EXERCISE DETAILS: Within the entries below, the lines from the one with "0x0C o.d o.a o.b 0)" through the one with "0x23 o.d o.a 0 0)" are to be set down exactly, both ends kept.

Stored items:
/-- The slot an instruction belongs in and its bits; none for an event, which has no encoding, and for
`nop`, whose slot is all zero in every slot (R20). -/
def encode : Instr → Option SlotBits
  | .bra disp => some (encC 1 0 false 0 disp)
  | .brf k neg disp => some (encC 2 k neg 0 disp)
  | .brq neg disp => some (encC 3 0 neg 0 disp)
  | .brp p neg disp => some (encC 4 0 neg (0#2 ++ p) disp)
  | .jmpr k neg a disp => some (encC 5 k neg a disp)
  | .call a disp => some (encC 6 0 false a disp)
  | .ret k neg a => some (encC 7 k neg a 0)
  | .loop lc a disp => some (encC 8 (0#1 ++ lc) false a disp)
  | .lend lc disp => some (encC 9 (0#1 ++ lc) false 0 disp)
  | .jtab a idx g loc => some (encC 0xA 0 false a (0#12 ++ ofB loc ++ g ++ idx))
  | .trap k neg code => some (encC 0xB k neg 0 (0#8 ++ code))
  | .trapSet a mask disp => some (encC 0xB 0 false a (1#2 ++ mask ++ disp))
  | .trapClr => some (encC 0xB 0 false 0 (2#2 ++ 0#22))
  | .retire => some (encC 0xC 0 false 0 0)
  | .trig => some (encC 0xD 0 false 0 0)
  | .wvis => some (encC 0xE 0 false 0 0)
  | .eret => some (encC 0xF 0 false 0 0)
  | .eretGo disp => some (encC 0xF 0 false 0 (1#1 ++ disp))
  | .bara h a sc => some (encC 0x10 0 false a (0#15 ++ encodeScope sc ++ h))
  | .barw h a sc => some (encC 0x11 0 false a (0#15 ++ encodeScope sc ++ h))
  | .grow a => some (encC 0x12 0 false a 0)
  | .add o => some (encS o.sl 0x01 o.d o.a o.b 0)
  | .sub o => some (encS o.sl 0x02 o.d o.a o.b 0)
  | .and o => some (encS o.sl 0x03 o.d o.a o.b 0)
  | .or o => some (encS o.sl 0x04 o.d o.a o.b 0)
  | .xor o => some (encS o.sl 0x05 o.d o.a o.b 0)
  | .shl o => some (encS o.sl 0x06 o.d o.a o.b 0)
  | .shr o => some (encS o.sl 0x07 o.d o.a o.b 0)
  | .sra o => some (encS o.sl 0x08 o.d o.a o.b 0)
  | .mul o => some (encS o.sl 0x09 o.d o.a o.b 0)
  | .mulh o => some (encS o.sl 0x0A o.d o.a o.b 0)
  | .mulhw o => some (encS o.sl 0x0B o.d o.a o.b 0)
  | .min o => some (encS o.sl 0x0C o.d o.a o.b 0)
  | .max o => some (encS o.sl 0x0D o.d o.a o.b 0)
  | .wmin o => some (encS o.sl 0x0E o.d o.a o.b 0)
  | .wmax o => some (encS o.sl 0x0F o.d o.a o.b 0)
  | .addi o => some (encS o.sl 0x10 o.d o.a 0 o.imm)
  | .andi o => some (encS o.sl 0x11 o.d o.a 0 o.imm)
  | .ori o => some (encS o.sl 0x12 o.d o.a 0 o.imm)
  | .xori o => some (encS o.sl 0x13 o.d o.a 0 o.imm)
  | .shli o => some (encS o.sl 0x14 o.d o.a 0 (0#8 ++ o.cnt))
  | .shri o => some (encS o.sl 0x15 o.d o.a 0 (0#8 ++ o.cnt))
  | .srai o => some (encS o.sl 0x16 o.d o.a 0 (0#8 ++ o.cnt))
  | .li sl d imm => some (encS sl 0x17 d 0 0 imm)
  | .lih o => some (encS o.sl 0x18 o.d o.a 0 o.imm)
  | .lea o sh off => some (encS o.sl 0x19 o.d o.a o.b (off ++ sh))
  | .cmpeq o => some (encS o.sl 0x1A (0#3 ++ o.d) o.a o.b 0)
  | .cmplt o => some (encS o.sl 0x1B (0#3 ++ o.d) o.a o.b 0)
  | .cmpltw o => some (encS o.sl 0x1C (0#3 ++ o.d) o.a o.b 0)
  | .cmpeqi o => some (encS o.sl 0x1D (0#3 ++ o.d) o.a 0 o.imm)
  | .cmplti o => some (encS o.sl 0x1E (0#3 ++ o.d) o.a 0 o.imm)
  | .selk o k => some (encS o.sl 0x1F o.d o.a o.b (0#11 ++ k))
  | .bfx o pos len => some (encS o.sl 0x20 o.d o.a 0 (0#1 ++ len ++ pos))
  | .bfi o pos len => some (encS o.sl 0x21 o.d o.a o.b (0#1 ++ len ++ pos))
  | .clz o => some (encS o.sl 0x22 o.d o.a 0 0)
  | .ctz o => some (encS o.sl 0x23 o.d o.a 0 0)
  | .popc o => some (encS o.sl 0x24 o.d o.a 0 0)
  | .mfsr sl d r => some (encS sl 0x25 d 0 0 (0#2 ++ encodeSR r))
  | .mtsr sl r a => some (encS sl 0x26 0 a 0 (0#2 ++ encodeSR r))
  | .getg sl d g => some (encS sl 0x27 d (0#1 ++ g) 0 0)
  | .setg sl g a => some (encS sl 0x28 (0#1 ++ g) a 0 0)
  | .kand o => some (encS o.sl 0x29 (0#3 ++ o.d) (0#3 ++ o.a) (0#3 ++ o.b) 0)
  | .kor o => some (encS o.sl 0x2A (0#3 ++ o.d) (0#3 ++ o.a) (0#3 ++ o.b) 0)
  | .kxor o => some (encS o.sl 0x2B (0#3 ++ o.d) (0#3 ++ o.a) (0#3 ++ o.b) 0)
  | .knot sl d a => some (encS sl 0x2C (0#3 ++ d) (0#3 ++ a) 0 0)
  | .popsq sl d => some (encS sl 0x2D d 0 0 0)
  | .popbq sl d => some (encS sl 0x2E d 0 0 0)
  | .lda t d m => some (encG (0#4 ++ encodeLdTy t) (encodeDA d) m)
  | .ldaLocal t d m => some (encL (8#4 ++ encodeLdTy t) (encodeDA d) m)
  | .sta t d m => some (encG (0#4 ++ encodeStTy t) (encodeDA d) m)
  | .staLocal t d m => some (encL (8#4 ++ encodeStTy t) (encodeDA d) m)
  | .ldq q m => some (encG 0x0C (encodeInQ q) m)
  | .ldqLocal q m => some (encL 0x8C (encodeInQ q) m)
  | .ldqx q m => some (encG 0x0D (encodeInQ q) m)
  | .ldqxLocal q m => some (encL 0x8D (encodeInQ q) m)
  | .stq q m => some (encG 0x0E (encodeOutQ q) m)
  | .stqLocal q m => some (encL 0x8E (encodeOutQ q) m)
  | .atomAdd x m => some (encAtom .add x m)
  | .atomMin x m => some (encAtom .min x m)
  | .atomMax x m => some (encAtom .max x m)
  | .atomWmin x m => some (encAtom .wmin x m)
  | .atomWmax x m => some (encAtom .wmax x m)
  | .atomAnd x m => some (encAtom .and x m)
  | .atomOr x m => some (encAtom .or x m)
  | .atomXor x m => some (encAtom .xor x m)
  | .atomSwap x m => some (encAtom .swap x m)
  | .atomCas x m => some (encAtom .cas x m)
  | .atomFadd x m => some (encAtom .fadd x m)
  | .atomQadd x m => some (encAtom .qadd x m)
  | .atomLocal op x m => some (encL (9#4 ++ encodeAtomOp op) (encodeAtomArg x) m)
  | .clrd (.queue q) m => some (encG 0x20 (encodeInQ q) m)
  | .clrd (.reg d) m => some (encG 0x20 (encodeDA d) m)
  | .cmstStage q m => some (encG 0x21 (encodeOutQ q) m)
  | .cmstCommit d ord sc => some (encM 0x21 (encodeDA d) (0#2 ++ encodeScope sc) .zero 0 false (encodeOrd ord))
  | .cmab => some (encM 0x22 0 0 .zero 0 false 0)
  | .fence ord sc => some (encM 0x28 0 (0#2 ++ encodeScope sc) .zero 0 false (encodeOrd ord))
  | .sbind q (.glob hint) base ssh => some (encM 0x29 (encodeStreamQ q) 0 ⟨base, 0, 0, 0#18 ++ ssh⟩ hint false 0)
  | .sbind q (.loc g) base ssh =>
    some (encM 0x29 (encodeStreamQ q) g ⟨base, 0, 0, 0#17 ++ 1#1 ++ ssh⟩ 0 false 0)
  | .sunb q => some (encM 0x2A (encodeStreamQ q) 0 .zero 0 false 0)
  | .sfence => some (encM 0x2B 0 0 .zero 0 false 0)
  | .segnew d g size fmt empty =>
    some (encM 0x30 (encodeDA d) g ⟨size, 0, 0, 0#15 ++ ofB empty ++ encodeFmt fmt⟩ 0 false 0)
  | .segfree g => some (encM 0x31 0 g .zero 0 false 0)
  | .segpin g => some (encM 0x32 0 g .zero 0 false 0)
  | .segunpin g => some (encM 0x33 0 g .zero 0 false 0)
  | .segsz d g => some (encM 0x34 (encodeDA d) g .zero 0 false 0)
  | .segclr g off cnt act => some (encM 0x35 0 g ⟨off, cnt, 0, 0#18 ++ act⟩ 0 false 0)
  | .segfmt d g fmt => some (encM 0x36 (encodeDA d) g ⟨0, 0, 0, 0#16 ++ encodeFmt fmt⟩ 0 false 0)
  | .shld c a hint => some (encM 0x38 (encodeShapeClass c) 0 a hint false 0)
  | .shst c a hint => some (encM 0x39 (encodeShapeClass c) 0 a hint false 0)
  | .cpss sg dg sa da len o => some (encCopy 1 sg dg sa da len 0 0 o)
  | .cpsp mbr sg dg sa da len o => some (encCopy 2 sg dg sa da len (1#1 ++ mbr) 0 o)
  | .cpgs hint dg sa da len o => some (encCopy 3 0 dg sa da len 0 hint o)
  | .cpsg hint sg sa da len o => some (encCopy 4 sg 0 sa da len 0 hint o)
  | .cpts hint dg sa da len o => some (encCopy 5 0 dg sa da len 0 hint o)
  | .cpst hint sg sa da len o => some (encCopy 6 sg 0 sa da len 0 hint o)
  | .cpwarm hint sa len o => some (encCopy 7 0 0 sa 0 len 0 hint o)
  | .cpfill dg sa da len o => some (encCopy 8 0 dg sa da len 0 0 o)
  | .cpwait da mask => some (encK 9 0 0 0 da 0 0 0 0 0 mask)
  | .cpcan mask => some (encK 0xA 0 0 0 0 0 0 0 0 0 mask)
  | .xpin sg dg sa da len => some (encK 0x10 sg dg sa da len 0 0 0 0 0)
  | .xpout => some (encK 0x11 0 0 0 0 0 0 0 0 0 0)
  | .xmit sg sa => some (encK 0x12 sg 0 sa 0 0 0 0 0 0 0)
  | .xsel dg da port => some (encK 0x13 0 dg 0 da 0 0 0 0 0 (0#13 ++ port))
  | .cgjoin gid sa len da => some (encK 0x14 0 0 sa da len 0 0 0 0 (gid ++ 0#8))
  | .cgred op gid sg dg sa da len cid be bar =>
    some (encK 0x15 sg dg sa da len 0 bar 0 0 (gid ++ encodeCgOp op ++ ofB be ++ cid))
  | .cgbc gid sg dg sa da len cid be bar =>
    some (encK 0x16 sg dg sa da len 0 bar 0 0 (gid ++ 0#3 ++ ofB be ++ cid))
  | .cgleave gid => some (encK 0x17 0 0 0 0 0 0 0 0 0 (gid ++ 0#8))
  | .enq sa da len cid => some (encK 0x18 0 0 sa da len 0 0 0 0 (0#12 ++ cid))
  | .mld ml src bo msh => some (encX 1 0 ml src bo msh 0)
  | .zclr z => some (encX 2 z 0 (.seg 0) 0 0 0)
  | .mma f z ml src bo msh ss => some (encX (encodeMmaFmt f) z ml src bo msh ss)
  | .zrd bf z bo => some (encX (0b01000#5 ++ ofB bf) z 0 (.seg 0) bo 0 0)
  | .zst bf z src bo msh => some (encX (0b01001#5 ++ ofB bf) z 0 src bo msh 0)
  | .iadd o => some (encV2 0x001 o)
  | .isub o => some (encV2 0x002 o)
  | .imin o => some (encV2 0x003 o)
  | .imax o => some (encV2 0x004 o)
  | .vWmin o => some (encV2 0x005 o)
  | .vWmax o => some (encV2 0x006 o)
  | .iabs o => some (encV1 0x007 o)
  | .vAnd o => some (encV2 0x008 o)
  | .vOr o => some (encV2 0x009 o)
  | .vXor o => some (encV2 0x00A o)
  | .andn o => some (encV2 0x00B o)
  | .vShl o => some (encV2 0x00C o)
  | .vShr o => some (encV2 0x00D o)
  | .vSra o => some (encV2 0x00E o)
  | .rol o => some (encV2 0x00F o)
  | .iadds o => some (encV2 0x010 o)
  | .isubs o => some (encV2 0x011 o)
  | .wadds o => some (encV2 0x012 o)
  | .wsubs o => some (encV2 0x013 o)
  | .imul o => some (encV2 0x014 o)
  | .imulh o => some (encV2 0x015 o)
  | .wmulh o => some (encV2 0x016 o)
  | .vPopc o => some (encV1 0x019 o)
  | .vClz o => some (encV1 0x01A o)
  | .sel o => some (encV3 0x01B o)
  | .mov o => some (encV1 0x01C o)
  | .vBfx o => some (encV2 0x01D o)
  | .vBfi o => some (encV3 0x01E o)
  | .lperm o => some (encV2 0x030 o)
  | .lbc o => some (encV2 0x031 o)
  | .lrot o => some (encV2 0x032 o)
  | .fadd o => some (encV2 0x040 o)
  | .fsub o => some (encV2 0x041 o)
  | .fmul o => some (encV2 0x042 o)
  | .ffma o => some (encV3 0x043 o)
  | .ffms o => some (encV3 0x044 o)
  | .fnma o => some (encV3 0x045 o)
  | .fmin o => some (encV2 0x046 o)
  | .fmax o => some (encV2 0x047 o)
  | .fabs o => some (encV1 0x048 o)
  | .fneg o => some (encV1 0x049 o)
  | .fdiv o => some (encV2 0x04A o)
  | .fsqrt o => some (encV1 0x04B o)
  | .fcps o => some (encV2 0x04C o)
  | .fclass o => some (encV1 0x04D o)
  | .frcp o => some (encV1 0x060 o)
  | .frsq o => some (encV1 0x061 o)
  | .fexp2 o => some (encV1 0x062 o)
  | .flog2 o => some (encV1 0x063 o)
  | .fsin o => some (encV1 0x064 o)
  | .fcos o => some (encV1 0x065 o)
  | .ftanh o => some (encV1 0x066 o)
  | .fsigm o => some (encV1 0x067 o)
  | .qadd o => some (encV2 0x081 o)
  | .qsub o => some (encV2 0x082 o)
  | .qmul o => some (encV2 0x083 o)
  | .qdiv o => some (encV2 0x084 o)
  | .qinv o => some (encV1 0x085 o)
  | .qneg o => some (encV1 0x086 o)
  | .vdot4 false o => some (encV3 0x017 o)
  | .vdot4 true o => some (encV3 0x018 o)
  | .cvt .f32i32 o => some (encV1 0x050 o)
  | .cvt .i32f32 o => some (encV1 0x051 o)
  | .cvt .f32w32 o => some (encV1 0x052 o)
  | .cvt .w32f32 o => some (encV1 0x053 o)
  | .laneCompare c h d a b => some (encV (2#5 ++ encodeCmp c) h (0#6 ++ d) (encodeSrc a) (encodeSrc b) 0)
  | .pand o => some (encVP 0x02A o)
  | .por o => some (encVP 0x02B o)
  | .pxor o => some (encVP 0x02C o)
  | .pnot h d a => some (encV 0x02D h (0#6 ++ d) (0#7 ++ a) 0 0)
  | .pany h d a => some (encV 0x02E h (0#6 ++ d) (0#7 ++ a) 0 0)
  | .pcnt h d a => some (encV 0x02F h (encodeDst d) (0#7 ++ a) 0 0)
  | .xmv h d a sc => some (encV 0x034 h (encodeDst d) (encodeXSrc a) (encodeSel (0#5 ++ sc)) 0)
  | .xbc h d a sc ln => some (encV 0x035 h (encodeDst d) (encodeXSrc a) (encodeSel (0#1 ++ ln ++ sc)) 0)
  | .cvtWiden f o part =>
    some (encV (match f with | .bf16 => 0x055 | .f16 => 0x057 | .e4m3 => 0x059 | .e5m2 => 0x05B | .i8 => 0x05F)
      o.h (encodeDst o.d) (encodeSrc o.a) (encodeSel (0#6 ++ part)) 0)
  | .cvtNarrow f h d a c part =>
    some (encV (match f with | .bf16 => 0x054 | .f16 => 0x056 | .e4m3 => 0x058 | .e5m2 => 0x05A | .i8 => 0x05E)
      h (encodeDst d) (encodeSrc a) (encodeSel (0#6 ++ part)) (encodeSrc c))
  | .qntE2m1b o => some (encV2 0x05C o)
  | .dqntE2m1b o sel => some (encV 0x05D o.h (encodeDst o.d) (encodeSrc o.a) (encodeSrc o.b) (encodeSel (0#2 ++ sel)))
  | .vred r o => some (encV1 (9#5 ++ encodeRed r) o)
  | .specialFunction16 f half o => some (encV1 (7#5 ++ ofB half ++ encodeSpec f) o)
  | .qenc f32 o => some (encV 0x080 o.h (encodeDst o.d) (encodeSrc o.a) (encodeSrc o.b) (encodeSel (0#7 ++ ofB f32)))
  | .qcmpeq h d a b => some (encV 0x087 h (0#6 ++ d) (encodeSrc a) (encodeSrc b) 0)
  | .qdig o s => some (encV 0x088 o.h (encodeDst o.d) (encodeSrc o.a) (encodeSel (0#6 ++ s)) 0)
  | .qdec den o => some (encV 0x089 o.h (encodeDst o.d) (encodeSrc o.a) (encodeSel (0#7 ++ ofB den)) 0)
  | .qcvt o => some (encV1 0x08A o)
  | .qsetd o s => some (encV 0x08B o.h (encodeDst o.d) (encodeSrc o.a) (encodeSrc o.b) (encodeSel (0#6 ++ s)))
  | _ => none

SOLUTION TO THIS TASK:
  | .min o => some (encS o.sl 0x0C o.d o.a o.b 0)
  | .max o => some (encS o.sl 0x0D o.d o.a o.b 0)
  | .wmin o => some (encS o.sl 0x0E o.d o.a o.b 0)
  | .wmax o => some (encS o.sl 0x0F o.d o.a o.b 0)
  | .addi o => some (encS o.sl 0x10 o.d o.a 0 o.imm)
  | .andi o => some (encS o.sl 0x11 o.d o.a 0 o.imm)
  | .ori o => some (encS o.sl 0x12 o.d o.a 0 o.imm)
  | .xori o => some (encS o.sl 0x13 o.d o.a 0 o.imm)
  | .shli o => some (encS o.sl 0x14 o.d o.a 0 (0#8 ++ o.cnt))
  | .shri o => some (encS o.sl 0x15 o.d o.a 0 (0#8 ++ o.cnt))
  | .srai o => some (encS o.sl 0x16 o.d o.a 0 (0#8 ++ o.cnt))
  | .li sl d imm => some (encS sl 0x17 d 0 0 imm)
  | .lih o => some (encS o.sl 0x18 o.d o.a 0 o.imm)
  | .lea o sh off => some (encS o.sl 0x19 o.d o.a o.b (off ++ sh))
  | .cmpeq o => some (encS o.sl 0x1A (0#3 ++ o.d) o.a o.b 0)
  | .cmplt o => some (encS o.sl 0x1B (0#3 ++ o.d) o.a o.b 0)
  | .cmpltw o => some (encS o.sl 0x1C (0#3 ++ o.d) o.a o.b 0)
  | .cmpeqi o => some (encS o.sl 0x1D (0#3 ++ o.d) o.a 0 o.imm)
  | .cmplti o => some (encS o.sl 0x1E (0#3 ++ o.d) o.a 0 o.imm)
  | .selk o k => some (encS o.sl 0x1F o.d o.a o.b (0#11 ++ k))
  | .bfx o pos len => some (encS o.sl 0x20 o.d o.a 0 (0#1 ++ len ++ pos))
  | .bfi o pos len => some (encS o.sl 0x21 o.d o.a o.b (0#1 ++ len ++ pos))
  | .clz o => some (encS o.sl 0x22 o.d o.a 0 0)
  | .ctz o => some (encS o.sl 0x23 o.d o.a 0 0)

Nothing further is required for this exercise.